The diameter of the refiner plates differ dependent on size (production capacity) of the refiner and brand. Originally the plates (also called segments 12, 13, see Figure 1 and Figure 2) were cast in one piece, but nowadays they usually consist of a number of modules (forming a disc) that are mounted together on the stator and rotor. The segments can be produced to cover the entire surface from the inner to the outer part of the holders or be divided into one inner part (14) often called "the breaker bar zone" and an outer part (15) called periphery zone.
These segments have grinding patterns (16), with bars 17 and troughs 18 that differ dependent on supplier. The bars act as knives that defibrillate chips or further refine the already produced pulp. The plates wear continuously in use and have to be replaced at intervals of around every 2 months or so. In an HC refiner, fibers, water and steam are also transported in the troughs between the bars. The amount of steam is spatially dependent, which is why both water and steam may exist together with chips/pulp in the refining zone. In an HC refiner water will normally be bound to the fibres. Dependent on the segment design different flow patterns will occur in the refiner. In an LC-refmer no steam is generated and thereby only two phases exist(liquid and plup).

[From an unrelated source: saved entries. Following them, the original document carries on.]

section
/-! PROOF. A kernel whose accumulator slots are in use (R154, R286): KRN_SUBMIT is refused. -/

namespace Sys2Proof.Machine

open Sys2Proof.Safety

/-! ## A machine whose kernel is submitted again while it runs -/

/-- A layer of slot 0, without templates. -/
def slotLayer : Layer :=
  { loopOrder := 0, inSource := 0, outTarget := 0, inFormat := 1, useWork := false, workCounter := 0, golden := false, batch := 1, nBlocks := 1,
    kParts := 1, inStride := 4, outStride := 512, slotBase := 0, slotCount := 1, accShift := 0, homeCore := 0, inBase := 0, claimSize := 1,
    outBase := 64, partTotal := 0, actBits8 := false, zpMode := 0, scaleSource := 2, rerun := false, staticZp := 0, staticScale := 128,
    missSatFrac := 0, underusePeak := 0, satThreshold := 0, marginOrRow := 0, toFunnel := false, chain := [], templates := [] }

/-- Kernel 1 of partition 0: that layer on core 0. -/
def slotKernel : Kernel :=
  { part := 0, id := 1, level1 := false, bytes := [],
    parts := [{ core := 0, entryAtDispatch := true, banked := false, entryCounter := 0, entryValue := 0, counters := 0, actBase := 0,
                actBytes := 131072, maskBase := 0, consts := [], constDest := 0, inboxBase := 0, inboxBytes := 0, queue := none,
                steps := [.layer slotLayer] }] }

/-- Its run from line 0, whose part is resident on queue 0. -/
def slotRun : Run :=
  { ctx := 0, window := none, first256 := 0, last256 := 0, kernel := slotKernel, modelEpoch := 0, configEpoch := 0, check := 0, marks := [],
    sat := 0, left := [], deadline := 0, deadlineTk := false, dispatchClk := 0, openChecks := 0, failCause := none, tiles := [], records := 0,
    status := none, abandoned := false, consumed := false, dropped := false, satOver := false, readDone := [], parked := [] }

/-- A ready machine at level 2 with four lines for partition 0, the first of them the kernel's that runs. -/
def slotsUsed : State :=
  { State.reset with
    power := { Power.start with startup := .none, ready := true }
    host := { HostSide.start with configServed := true, level := [(0, 2)],
                                  lanes := [(0, { Lane.start with enable := true, replyEnable := true })] }
    pre := { State.reset.pre with kernels := [slotKernel], regs := [(0x504, 4)] }
    flows := { Flows.start with ctxs := [(0, { Ctx.blank 0 2 with isCmd := true, kernel := some slotKernel, run := some 1 })],
                                nextRun := 2, runs := [(1, slotRun)] }
    cores := [(0, { Core.start 0 with queues := [(0, { ctx := 0, run := 1, part := 0, step := 0, stall := .none, loop := none, readout := none,
                                                        progressClk := 0, resumptions := 0, entryClk := 0, stallClk := 0 })] })] }

/-- Kernel 1, a deadline of 10 ticks. -/
def slotWords : List Word := [1, 10, 0, 0, 0, 0]

theorem takenAtOnce_slotsUsed : TakenAtOnce 0x300 statusHdr slotWords slotsUsed := by
  unfold TakenAtOnce
  and_intros <;> decide +kernel

/-- The checks that the statement names find nothing; a line is free; the slot is in use. -/
theorem slotsUsed_passes : slotsUsed.kernel? 0 1 = some slotKernel ∧
    inputFits { taken 0x300 statusHdr slotWords slotsUsed with wait := .running } slotKernel = true ∧
    modelCheck slotsUsed false true slotKernel = none ∧ useCheck slotsUsed slotKernel = none ∧
    slotsUsed.contextFits 0 (inboxBytes slotKernel) = true ∧ (slotsUsed.freeLines 0).head? = some 1 ∧
    slotsUsed.slotsClear slotKernel = false := by
  and_intros <;> decide +kernel

/-- The commands under way after a step. -/
def underWayAfter : Answer → Nat
  | .next t => t.pre.cmds.length
  | _ => 0

theorem underWayAfter_slotsUsed : underWayAfter (exec (.krnSubmit statusHdr slotWords) slotsUsed) = 0 := by decide +kernel

/-- Refutes O48: the premises of the KRN_SUBMIT clause leave out that the accumulator slots of the kernel are clear. Where a resident part
on its core has a layer of the same slot, as when the kernel is submitted again while it runs, the command is not under way: it is
refused with NO_RESOURCE. -/
theorem not_flowsKernelsAndCountersAreCommanded : ¬ Obligations.FlowsKernelsAndCountersAreCommanded := by
  intro hall
  obtain ⟨-, -, -, -, -, hsubmit⟩ := hall statusHdr slotWords slotsUsed
  obtain ⟨hk, hinput, hmodel, huse, hfits, hline, -⟩ := slotsUsed_passes
  obtain ⟨t, hexec, c, ⟨hpre, -⟩, -⟩ := hsubmit slotKernel 1 takenAtOnce_slotsUsed rfl hk rfl hinput hmodel huse hfits hline
  have hnone := underWayAfter_slotsUsed
  rw [hexec] at hnone
  have hsome : t.pre.cmds.length ≠ 0 := by rw [hpre]; simp
  exact hsome hnone

end Sys2Proof.Machine
end

section
/-! PROOF. The end of a Closing flow (R253). -/

namespace Sys2Proof.Machine

open Sys2Proof.Safety

section
variable {f : Nat} {s : State} {c : Ctx} {z : Closing}

theorem closingDone_iff (hc : s.ctx? f = some c) (hz : c.closing = some z) (hready : c.ready = []) :
    s.closingDone f = c.run.isNone := by
  unfold State.closingDone
  simp [hc, hz, hready]

/-- A flow that does not drain forms no window. -/
theorem mayForm_undrained (hc : s.ctx? f = some c) (hz : c.closing = some z) (hd : z.drain = false) :
    s.mayForm f = false := by
  have hopen (u : State) : u.openWindows (followGrids s c) = [] := by
    unfold State.openWindows followGrids
    simp [hz, hd]
  have hset : (s.setCtx f (followGrids s c)).ctx? f = some (followGrids s c) := tget?_tset_same ..
  unfold State.mayForm nextWin
  simp only [hc, hopen]
  split
  next s1 hw =>
    split at hw
    · have hs1 : s1 = s := (congrArg Prod.fst hw).symm
      rw [hs1, hc]
      simp [hz, hd]
    · have hs1 : s1 = s.setCtx f (followGrids s c) := (congrArg Prod.fst hw).symm
      rw [hs1, hset]
      simp [followGrids, hz, hd]
  next hw =>
    exfalso
    split at hw
    · exact hw s rfl
    · exact hw _ rfl

/-- The machine without a context: its line, its saves in the Stockpot and the signals that wait there. -/
def State.flowFreed (s : State) (f : Nat) : State :=
  freeSpill f (s.modFlows (fun x => { x with ctxs := tdel x.ctxs f, pot := x.pot.filter (fun q => q.ctx ≠ f) }))

theorem finishClosing_eq (hc : s.ctx? f = some c) (hz : c.closing = some z) :
    finishClosing f s = finishOpt z.cmd stOk [w32 z.cancelled] (s.flowFreed f) := by
  unfold finishClosing
  simp only [hc, hz]
  rfl

theorem ctx?_flowFreed (f g : Nat) (s : State) : (s.flowFreed f).ctx? g = if g = f then none else s.ctx? g := tget?_tdel ..

theorem flowFreed_same (f : Nat) (s : State) : SameBut [.flows] s (s.flowFreed f) :=
  (modFlows_same _ s).trans (modFlows_same _ _)

theorem exec_flowClosed {f : Fin 16384} (hs : Serving s) (hc : s.ctx? f = some c) (hz : c.closing = some z)
    (hd : z.drain = false) (hready : c.ready = []) :
    exec (.flowClosed f) s = .next (if c.run.isNone then finishOpt z.cmd stOk [w32 z.cancelled] (s.flowFreed f) else s) := by
  refine (ifDue_of (f := closeIfDone f.val) hs).trans (congrArg _ ?_)
  unfold closeIfDone
  rw [closingDone_iff hc hz hready, mayForm_undrained hc hz hd, Bool.not_false, Bool.and_true, finishClosing_eq hc hz]

end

There are also other types of refiners such as double disc, where both plates rotate counter to each other, or conic refiners. Yet another type is called twin refiners, where there are four refiner plates. A centrally placed rotor has two refiner plates mounted one on either side, and then there are two static refiner plates that are pushed against each other using, for example, hydraulic cylinders thus creating two refining zones.
When refining wood chips or previously refined pulp the refiner plates are typically pushed against each other to obtain a plate gap (10) of approximately 0.2-0.7 mm dependent on what type of refiner is used. The plate gap is an important control variable and an increased or reduced plate gap is performed by applying an electro mechanical or hydraulic pressure (5) on one or several segments dependent on the type of refiner. With that an axial force is applied on the segments. The force which acting in opposite direction to the axial force consists in HC-refining processes by the forces obtained from the steam generation and the fiber network. In those cases LC-refining is considered the axial force is neutralized by the forces extracted from the increased pressure in the water (liquid) phase and the fiber network. If the plate gap is changed for example 10%, the pulp quality is changed considerably. Therefore, it is important to know the actual plate gap. Today, measurement units for plate gap are provided commercially. Normally, only one plate gap sensor is used to prevent plate clash and not as expected in any control algorithms. Other systems exist as well and one robust system is based on temperature measurements along the radius in the refining zone to visualize the temperature profile (19) alternatively the pressure profile (20) for control purposes, see Figure 3. For LC-refming the pressure is preferred to be measured but for HC- refming the temperature profile will be enough to measure.
When changing the process conditions in plate gap, production and the amount of added dilution water, the temperature is changed which gives an opportunity to control it in different ways. Several temperature- and/or the pressure sensors are often used and can be placed directly in the segments alternatively mounted in a sensor array holder (21) which can be placed between the segments (12 and 13), see Figure 1, Figure 2 and figure 4 as described in EP 0788 407. Usually, the sensor array holder is implemented between two segments in the outer part, see Figure 2.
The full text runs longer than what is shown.